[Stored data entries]
----------

-- ==== Sys2Proof/Machine/Intake.lean ====
section
/-! DEFINITION. The commands of intake: DIP handshakes, Folder answers, slice applies and wired events (files 02, 04). -/

namespace Sys2Proof.Machine

/-- Waiting FENCEs become requests, while ranking runs and the block is not FATAL (R119, R189, R293). -/
def fencesGo (s : State) : State := if s.glb.ranking && !s.log.fatal then fenceRequests s else s

/-- Serves the handshakes held at one DIP. -/
def serveHeld (dip : Nat) (s : State) : State := serveDip dip (s.heldL dip).length s

/-- DIP_HANDSHAKE: the handshake waits behind those held already, and is taken as soon as nothing keeps it (R22, R25, R48, R80, R189,
R203). -/
def doDipHandshake (dip : Nat) (mv : BitVec 4) (d : BitVec 512) (s : State) : State :=
  serveHeld dip (s.setHeldL dip (s.heldL dip ++ [{ mv, d, stalled := false }]))

def execDipHandshake (dip : Fin 16) (mv : BitVec 4) (d : BitVec 512) (s : State) : Host.Outcome State Fault Refusal :=
  .next (s.run (doDipHandshake dip.val mv d))

/-- A message of `src` waits between the DIP and its slice. -/
def inQueue (s : State) (dip : Nat) (src : BitVec 18) : Bool := (s.queue (8 * dip + sliceOf src)).any fun m => m.src = src

/-- FOLDER_SLICE_ANSWER: a non-empty accumulator is sent, once its queue has room (R80), and the entry waits again; an empty one frees the
entry (R75, R76). -/
def doFolderSliceAnswer (dip : Nat) (src : BitVec 18) (s : State) : State :=
  match (s.folder dip).find? fun e => e.m.src = src with
  | none => s
  | some e =>
    if inQueue s dip src || !accepting s then s
    else if 0 < e.count && queueFull s dip src then s
    else if 0 < e.count then
      sendAcc dip e (s.setFolder dip ((s.folder dip).map fun x => if x.m.src = src then { x with count := 0 } else x))
    else s.setFolder dip ((s.folder dip).filter fun x => x.m.src ≠ src)

def execFolderSliceAnswer (dip : Fin 16) (src : BitVec 18) (s : State) : Host.Outcome State Fault Refusal :=
  .next (s.run (doFolderSliceAnswer dip.val src))

/-- Messages are applied while the block runs and through the drain of a warm reset (R48). -/
def applying (s : State) : Bool := decide (s.pwr.phase = .run) || decide (s.pwr.phase = .drain)

/-- The slice has applied a message now. -/
def stampApply (sl : Nat) (s : State) : State := s.upIntake fun i => { i with lastApply := Tbl.set zeroD i.lastApply sl s.glb.now }

/-- A FATAL block applies nothing (R203): the head `m` of a DIP's queue goes to the partner while Seam-T can carry it, and a wired event
waits for the drain of a reset (log entry 120). -/
def forwardHead (o : Origin) (q : Nat) (m : Msg) (rest : List Msg) (s : State) : State :=
  match o with
  | .dip _ => if canForward s then serveDips (forwardMsg m (fenceDropped m (passMarkers q (s.setQueue q rest)))) else s
  | .wired => s

/-- SLICE_APPLY: the message at the head of the queue reaches its slice (R77), the markers behind it move up (R189), and what waited
for room or for the message goes on. -/
def doSliceApply (o : Origin) (slice : Nat) (s : State) : State :=
  let q := 8 * originKey o + slice
  match s.queue q with
  | [] => s
  | m :: rest =>
    if !applying s then s
    else if s.log.fatal && accepting s then forwardHead o q m rest s
    else if !domOn s (dSlc slice) then wake (dSlc slice) s
    else settleMbx (serveDips (fencesGo (stampApply slice (applyMsg m (passMarkers q (s.setQueue q rest))))))

def execSliceApply (o : Origin) (slice : Fin 8) (s : State) : Host.Outcome State Fault Refusal :=
  .next (s.run (doSliceApply o slice.val))

/-- The input's events come from its edge latch: MODE 00 or 10 of the entry in force (R68). -/
def edgeSelected (s : State) (n : Nat) : Bool := decide (srcMode (srcNow s n) = 0) || decide (srcMode (srcNow s n) = 2)

/-- EDGE_CAUGHT: the selected latch counts the edge, holding at 255 (R69). -/
def doEdgeCaught (n : Nat) (s : State) : State := if edgeSelected s n then s.setEdge n (min 255 (s.edge n + 1)) else s

def execEdgeCaught (n : Fin 1024) (s : State) : Host.Outcome State Fault Refusal := .next (s.run (doEdgeCaught n.val))

/-- LEVEL_CHANGE_SETTLED: a change queues or replaces the one outstanding presentation, or withdraws it when it returns to the level
last presented (R70). -/
def doLevelChangeSettled (n : Nat) (level : Bool) (s : State) : State :=
  let p := s.sampler n
  if p.level = level then s else s.setSampler n { p with level, out := if level = p.presented then none else some level }

def execLevelChangeSettled (n : Fin 1024) (level : Bool) (s : State) : Host.Outcome State Fault Refusal :=
  .next (s.run (doLevelChangeSettled n.val level))

/-- A wired event as AON stamps it (R68). -/
def wiredMsg (s : State) (n : Nat) (kind : BitVec 4) (count : Nat) : Msg :=
  { src := BitVec.ofNat 18 n, kind, n := count, first := 0, last := 0, time := s.glb.now, port := 0xFF, reqid := 0, colour := 0,
    relayed := false, srcBlock := 0, epoch := s.glb.epoch, noPort := true }

/-- Hands a wired event to its slice (R68, Table 15-8 event 0x72). -/
def presentWired (n : Nat) (kind : BitVec 4) (count : Nat) (s : State) : State :=
  perf 0 0x72 (enqueue 16 (wiredMsg s n kind count) s)

/-- WIRED_PRESENTATION: what the input's latch or sampler holds goes to the owning slice, once it is awake (R68–R71). A FATAL block takes
none (R203). -/
def doWiredPresentation (n : Nat) (s : State) : State :=
  let sl := dSlc (sliceOf (BitVec.ofNat 18 n))
  if !accepting s || s.log.fatal then s
  else if edgeSelected s n then
    if s.edge n = 0 then s
    else if !domOn s sl then wake sl s
    else presentWired n kAssert (s.edge n) (s.setEdge n 0)
  else if srcMode (srcNow s n) = 1 then
    match (s.sampler n).out with
    | none => s
    | some l =>
      if !domOn s sl then wake sl s
      else presentWired n (if l then kLevelHi else kLevelLo) 1 (s.setSampler n { s.sampler n with presented := l, out := none })
  else s

def execWiredPresentation (n : Fin 1024) (s : State) : Host.Outcome State Fault Refusal :=
  .next (s.run (doWiredPresentation n.val))

end Sys2Proof.Machine
end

----------

-- Task brief --
Keep every word intact and transcribe the records in full.

-- Task solution --
-- ==== Sys2Proof/Machine/Intake.lean ====
section
/-! DEFINITION. The commands of intake: DIP handshakes, Folder answers, slice applies and wired events (files 02, 04). -/

namespace Sys2Proof.Machine

/-- Waiting FENCEs become requests, while ranking runs and the block is not FATAL (R119, R189, R293). -/
def fencesGo (s : State) : State := if s.glb.ranking && !s.log.fatal then fenceRequests s else s

/-- Serves the handshakes held at one DIP. -/
def serveHeld (dip : Nat) (s : State) : State := serveDip dip (s.heldL dip).length s

/-- DIP_HANDSHAKE: the handshake waits behind those held already, and is taken as soon as nothing keeps it (R22, R25, R48, R80, R189,
R203). -/
def doDipHandshake (dip : Nat) (mv : BitVec 4) (d : BitVec 512) (s : State) : State :=
  serveHeld dip (s.setHeldL dip (s.heldL dip ++ [{ mv, d, stalled := false }]))

def execDipHandshake (dip : Fin 16) (mv : BitVec 4) (d : BitVec 512) (s : State) : Host.Outcome State Fault Refusal :=
  .next (s.run (doDipHandshake dip.val mv d))

/-- A message of `src` waits between the DIP and its slice. -/
def inQueue (s : State) (dip : Nat) (src : BitVec 18) : Bool := (s.queue (8 * dip + sliceOf src)).any fun m => m.src = src

/-- FOLDER_SLICE_ANSWER: a non-empty accumulator is sent, once its queue has room (R80), and the entry waits again; an empty one frees the
entry (R75, R76). -/
def doFolderSliceAnswer (dip : Nat) (src : BitVec 18) (s : State) : State :=
  match (s.folder dip).find? fun e => e.m.src = src with
  | none => s
  | some e =>
    if inQueue s dip src || !accepting s then s
    else if 0 < e.count && queueFull s dip src then s
    else if 0 < e.count then
      sendAcc dip e (s.setFolder dip ((s.folder dip).map fun x => if x.m.src = src then { x with count := 0 } else x))
    else s.setFolder dip ((s.folder dip).filter fun x => x.m.src ≠ src)

def execFolderSliceAnswer (dip : Fin 16) (src : BitVec 18) (s : State) : Host.Outcome State Fault Refusal :=
  .next (s.run (doFolderSliceAnswer dip.val src))

/-- Messages are applied while the block runs and through the drain of a warm reset (R48). -/
def applying (s : State) : Bool := decide (s.pwr.phase = .run) || decide (s.pwr.phase = .drain)

/-- The slice has applied a message now. -/
def stampApply (sl : Nat) (s : State) : State := s.upIntake fun i => { i with lastApply := Tbl.set zeroD i.lastApply sl s.glb.now }

/-- A FATAL block applies nothing (R203): the head `m` of a DIP's queue goes to the partner while Seam-T can carry it, and a wired event
waits for the drain of a reset (log entry 120). -/
def forwardHead (o : Origin) (q : Nat) (m : Msg) (rest : List Msg) (s : State) : State :=
  match o with
  | .dip _ => if canForward s then serveDips (forwardMsg m (fenceDropped m (passMarkers q (s.setQueue q rest)))) else s
  | .wired => s

/-- SLICE_APPLY: the message at the head of the queue reaches its slice (R77), the markers behind it move up (R189), and what waited
for room or for the message goes on. -/
def doSliceApply (o : Origin) (slice : Nat) (s : State) : State :=
  let q := 8 * originKey o + slice
  match s.queue q with
  | [] => s
  | m :: rest =>
    if !applying s then s
    else if s.log.fatal && accepting s then forwardHead o q m rest s
    else if !domOn s (dSlc slice) then wake (dSlc slice) s
    else settleMbx (serveDips (fencesGo (stampApply slice (applyMsg m (passMarkers q (s.setQueue q rest))))))

def execSliceApply (o : Origin) (slice : Fin 8) (s : State) : Host.Outcome State Fault Refusal :=
  .next (s.run (doSliceApply o slice.val))

/-- The input's events come from its edge latch: MODE 00 or 10 of the entry in force (R68). -/
def edgeSelected (s : State) (n : Nat) : Bool := decide (srcMode (srcNow s n) = 0) || decide (srcMode (srcNow s n) = 2)

/-- EDGE_CAUGHT: the selected latch counts the edge, holding at 255 (R69). -/
def doEdgeCaught (n : Nat) (s : State) : State := if edgeSelected s n then s.setEdge n (min 255 (s.edge n + 1)) else s

def execEdgeCaught (n : Fin 1024) (s : State) : Host.Outcome State Fault Refusal := .next (s.run (doEdgeCaught n.val))

/-- LEVEL_CHANGE_SETTLED: a change queues or replaces the one outstanding presentation, or withdraws it when it returns to the level
last presented (R70). -/
def doLevelChangeSettled (n : Nat) (level : Bool) (s : State) : State :=
  let p := s.sampler n
  if p.level = level then s else s.setSampler n { p with level, out := if level = p.presented then none else some level }

def execLevelChangeSettled (n : Fin 1024) (level : Bool) (s : State) : Host.Outcome State Fault Refusal :=
  .next (s.run (doLevelChangeSettled n.val level))

/-- A wired event as AON stamps it (R68). -/
def wiredMsg (s : State) (n : Nat) (kind : BitVec 4) (count : Nat) : Msg :=
  { src := BitVec.ofNat 18 n, kind, n := count, first := 0, last := 0, time := s.glb.now, port := 0xFF, reqid := 0, colour := 0,
    relayed := false, srcBlock := 0, epoch := s.glb.epoch, noPort := true }

/-- Hands a wired event to its slice (R68, Table 15-8 event 0x72). -/
def presentWired (n : Nat) (kind : BitVec 4) (count : Nat) (s : State) : State :=
  perf 0 0x72 (enqueue 16 (wiredMsg s n kind count) s)

/-- WIRED_PRESENTATION: what the input's latch or sampler holds goes to the owning slice, once it is awake (R68–R71). A FATAL block takes
none (R203). -/
def doWiredPresentation (n : Nat) (s : State) : State :=
  let sl := dSlc (sliceOf (BitVec.ofNat 18 n))
  if !accepting s || s.log.fatal then s
  else if edgeSelected s n then
    if s.edge n = 0 then s
    else if !domOn s sl then wake sl s
    else presentWired n kAssert (s.edge n) (s.setEdge n 0)
  else if srcMode (srcNow s n) = 1 then
    match (s.sampler n).out with
    | none => s
    | some l =>
      if !domOn s sl then wake sl s
      else presentWired n (if l then kLevelHi else kLevelLo) 1 (s.setSampler n { s.sampler n with presented := l, out := none })
  else s

def execWiredPresentation (n : Fin 1024) (s : State) : Host.Outcome State Fault Refusal :=
  .next (s.run (doWiredPresentation n.val))

end Sys2Proof.Machine
end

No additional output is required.